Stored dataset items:
-- ==== Sys2Proof/Tests/Slice0.lean ====
section
/-! SUPPORT. The model's own tests: terms that the checks of WellFormed refuse, words written out from the encoding tables, a witness for the hypotheses of
each statement (clause by clause, at the ends of their ranges), and single steps whose results are the manual's. -/

namespace Sys2Proof.Tests

section

set_option Elab.async false

open Sys2Proof.Machine Sys2Proof.Claims

/-! ## Small states -/

/-- A running context at 0x40 with a handler at 0x100 and the registers listed. -/
def tx (l : List (Nat × Word)) : Ctx := { Ctx.reset with pc := 0x40, tvec := 0x100, regs := l.foldl (fun v p => v.set! p.1 p.2) (Vector.replicate 32 0) }

/-- Core 0 in an iteration of job 1, with context A as given. -/
def tc (x : Ctx) : Core :=
  { Core.reset 0 with a := x, x := tx [], s := tx [], life := .running, busy := true, imgLen := 0x1000, job := some 1, jobid := 1, asid := 1 }

/-- A job of queue 0 on cluster 0 whose group 3 is core 0. -/
def tj : Job where
  id := 1
  queue := 0
  domain := some 0
  launch := []
  level := 0
  clusters := [0]
  groups := [(3, [0])]
  handlers := []
  regv := []
  spad := []
  image := []
  pool := []
  mapped := []
  leaving := []
  key := none
  saveKey := []
  ptbase := 0
  next := []
  gens := []
  inj := 0
  con := 0
  lost := 0
  abandoned := 0
  parked := []
  log := []
  ending := none
  admitted := 0
  seen := [0]
  away := []
  awaySince := 0
  saved := []
  waved := false
  qlost := 0
  qabandon := 0
  qwave := 0

/-- The machine with that core, and key slot 5 of the job's domain; the slot is context A of core 0. -/
def tsj (j : Job) (k : Core) : State := { mem := [], dev := { Dev.reset with cores := [(0, k)], jobs := [j], keys := [⟨5, 0, some 0, none⟩] } }

def ts (k : Core) : State := tsj tj k

/-- The same with context A given. -/
def tsx (x : Ctx) : State := ts (tc x)

/-- The state that an outcome leaves, when it leaves one. -/
def after (r : Result) : Option State :=
  match r with
  | .next t => some t
  | _ => none

/-- `n` pending entries of x4 with two counts to go. -/
def pends (n : Nat) : List Pend := List.replicate n ⟨4, 3, 7⟩

/-! ## Ill-formed terms -/

theorem test_wf_refuses_service_rows : Instr.wf (.trap 3) = false := by decide
theorem test_wf_refuses_slot_in_mode0 : Instr.wf (.fwait 5 .seq 1 always) = false ∧ Instr.wf (.fread 5 .seq 1 always) = false := by decide
theorem test_wf_refuses_record_rows : Instr.wf (.copy 0 0) = false ∧ Instr.wf .quietWave = false ∧ Instr.wf .deviceReset = false := by decide

/-- A record with nothing set. -/
def trec : Record := decodeRecord 0

/-- A command in LQ with identifier and sequence number 1, all of whose operands are as given. -/
def tcmd (r : Record) (ops : List Operand) (total : Nat) : Cmd where
  uid := 1
  seq := 1
  q := .lq
  work := .record r
  ctx := some .a
  phase := some 0
  during := 0
  fmtw := none
  ops := ops
  edges := []
  regions := []
  members := []
  null := false
  ready := true
  issued := true
  n := 0
  total := total
  fault := none
  resumed := false
  stopped := false
  gang := none
  refetchWait := none
  refetch := false
  handler := false
  fired := false
  stopAt := none
  acc := []
  cover := []
  moved := []
  subs := []
  smarks := []
  refused := []
  again := []
  pre := 0
  exps := []
  since := none
  paused := none
  born := 0

/-- A one-dimensional operand of `n` bytes at offset `o` of core 0. -/
def top (o : Int) (n : Nat) (dst : Bool) : Operand := ⟨⟨.core 0, 2 * o, 2, [n, 1, 1, 1], [1, 0, 0, 0], 0⟩, dst, false, o, o + n⟩

/-! ## Scalar instructions -/

/-- Seven entries that stay leave room for a latency of 12; eight leave room for a latency of 1. -/
theorem test_ScalarResults_met :
    (∃ r, arithRow (.div 1 2 3 always) = some r ∧ (tsx { tx [] with pwb := pends 7 }).cur.guard r.g = true ∧
      HasRoom (tsx { tx [] with pwb := pends 7 }).cur r.d r.lat) ∧
    (∃ r, immRow (.lui 31 0) = some r ∧ (tsx { tx [] with pwb := pends 8 }).cur.guard r.g = true ∧
      HasRoom (tsx { tx [] with pwb := pends 8 }).cur r.d r.lat) :=
  ⟨⟨_, rfl, by decide, by unfold HasRoom; decide⟩, ⟨_, rfl, by decide, by unfold HasRoom; decide⟩⟩

theorem test_ComparesAndPredicates_met :
    (∃ r, predRow (.cmp 7 1 2 .geu) = some r ∧ (tsx (tx [])).cur.guard r.g = true) ∧
    (∃ r, predRow (.pnot 0 (.k 15) ⟨1, true⟩) = some r ∧ (tsx (tx [])).cur.guard r.g = true) := ⟨⟨_, rfl, by decide⟩, ⟨_, rfl, by decide⟩⟩

/-- A latency of 3 with no other entry, and an entry that is due at this issue. -/
theorem test_PendingWritesLand_met :
    ∃ r, arithRow (.mul 31 2 3 always) = some r ∧ (tsx { tx [] with pwb := [⟨31, 1, 9⟩, ⟨31, 0, 8⟩] }).cur.guard r.g = true ∧
      HasRoom (tsx { tx [] with pwb := [⟨31, 1, 9⟩, ⟨31, 0, 8⟩] }).cur r.d r.lat := ⟨_, rfl, by decide, by unfold HasRoom; decide⟩

/-- A context whose x5 is the address of the last doubleword of the scratchpad, with a wait that has ended. -/
def tzero : State :=
  let k := tc { tx [(5, 0xBFFF8)] with rq := [⟨4, some 9, none⟩], wait := some (.quiet 0 0 0 (some 3)) }
  ts { k with rings := [(.x, .a, [8])] }

theorem test_ZeroRegisterDiscards_met :
    (∃ r, arithRow (.add 0 1 2 always) = some r ∧ tzero.cur.guard r.g = true ∧ r.d = 0) ∧
    (∃ r, loadRow (.ldd 0 5 0 always) = some r ∧ r.t = 0 ∧ tzero.cur.guard r.g = true ∧ r.ea tzero.cur % r.size = 0 ∧
      (oneStorage (r.ea tzero.cur) (r.ea tzero.cur + r.size)).isSome = true ∧ tzero.here.scalarOk (r.ea tzero.cur) (r.ea tzero.cur + r.size) false = true ∧
      tzero.dev.poisonIn (r.pa tzero) r.size = none) ∧
    (∃ r, predRow (.cmp 0 1 2 .eq) = some r ∧ tzero.cur.guard r.g = true ∧ r.pd = 0) ∧
    (listed 0xA4 = true ∧ 0x035 ∈ jobWrites) ∧
    (endpointCtx (6 : BitVec 8).toNat = some .x ∧ CtxId.x ≠ tzero.kid ∧ tzero.here.ring .x tzero.kid ≠ []) ∧
    (tzero.cur.rq = [⟨4, some 9, none⟩]) ∧
    ((BitVec.ofInt 64 ((tzero.cur.reg 5).toInt + (0x7FF : BitVec 12).toInt * 4)).toNat % 4 = 0) ∧
    (tzero.cur.wait = some (.quiet 0 0 0 (some 3))) ∧
    (tzero.cur.lguard (.pred always) = true ∧ window tzero.cid + 0x200000 + 16 * 2047 ∉ tzero.dev.poison ∧
      (tzero.region tzero.cid 2047).extractLsb' 72 56 = 0 ∧ (tzero.region tzero.cid 2047).getLsbD 26 = false) :=
  ⟨⟨_, rfl, by decide, by decide⟩,
   ⟨_, rfl, by decide, by decide, by decide, by decide, by decide, by decide⟩, ⟨_, rfl, by decide, by decide⟩, by decide, by decide, by decide, by decide,
   by decide, by decide⟩

/-- Eight entries that stay. -/
def tfull : State := tsx { tx [(5, 0xBFFF8)] with pwb := pends 8 }

theorem test_NinthPendingWriteTraps_met :
    (∃ r, arithRow (.mul 1 2 3 always) = some r ∧ tfull.cur.guard r.g = true ∧ ¬HasRoom tfull.cur r.d r.lat) ∧ CanTrap tfull.cur Cause.illegal ∧
    (∃ r, loadRow (.ldd 31 5 0 always) = some r ∧ tfull.cur.guard r.g = true ∧ ¬HasRoom tfull.cur r.t 4 ∧ r.ea tfull.cur % r.size = 0 ∧
      (oneStorage (r.ea tfull.cur) (r.ea tfull.cur + r.size)).isSome = true ∧ tfull.here.scalarOk (r.ea tfull.cur) (r.ea tfull.cur + r.size) false = true ∧
      tfull.dev.poisonIn (r.pa tfull) r.size = none) ∧
    ¬HasRoom tfull.cur 1 2 ∧ listed 0 = true ∧ 0x001 ∈ jobWrites :=
  ⟨⟨_, rfl, by decide, by unfold HasRoom; decide⟩, by unfold CanTrap; decide,
   ⟨_, rfl, by decide, by unfold HasRoom; decide, by decide, by decide, by decide, by decide⟩, by unfold HasRoom; decide, by decide, by decide⟩

theorem test_add_wraps :
    (after (exec (.add 3 1 1 always) (tsx (tx [(1, 0x8000000000000001)])))).map (·.cur.reg 3) = some 2 := by decide

/-- −7 / 2 is −3 in C's convention (R105), after eleven issues more. -/
theorem test_div_rounds_to_zero : (after (exec (.div 3 1 2 always) (tsx (tx [(1, -7), (2, 2)])))).map (·.cur.pwb) = some [⟨3, 11, -3⟩] := by decide

/-- The remainder takes the sign of the dividend (R105). -/
theorem test_rem_sign : (after (exec (.rem 3 1 2 always) (tsx (tx [(1, -7), (2, 2)])))).map (·.cur.pwb) = some [⟨3, 11, -1⟩] := by decide

/-- Division by zero gives all ones (R105). -/
theorem test_divu_by_zero : (after (exec (.divu 3 1 2 always) (tsx (tx [(1, 5)])))).map (·.cur.pwb) = some [⟨3, 11, -1⟩] := by decide

/-- The top half of −1 × −1 is 0; unsigned it is 2^64 − 2 (R105). -/
theorem test_mulh : (after (exec (.mulh 3 1 1 always) (tsx (tx [(1, -1)])))).map (·.cur.pwb) = some [⟨3, 2, 0⟩] := by decide
theorem test_mulhu : (after (exec (.mulhu 3 1 1 always) (tsx (tx [(1, -1)])))).map (·.cur.pwb) = some [⟨3, 2, -2⟩] := by decide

### PROBLEM
The lines holding the word "CanTrap" are the answer. Find them in the entries and copy them.

### TASK OUTPUT
    (∃ r, arithRow (.mul 1 2 3 always) = some r ∧ tfull.cur.guard r.g = true ∧ ¬HasRoom tfull.cur r.d r.lat) ∧ CanTrap tfull.cur Cause.illegal ∧
  ⟨⟨_, rfl, by decide, by unfold HasRoom; decide⟩, by unfold CanTrap; decide,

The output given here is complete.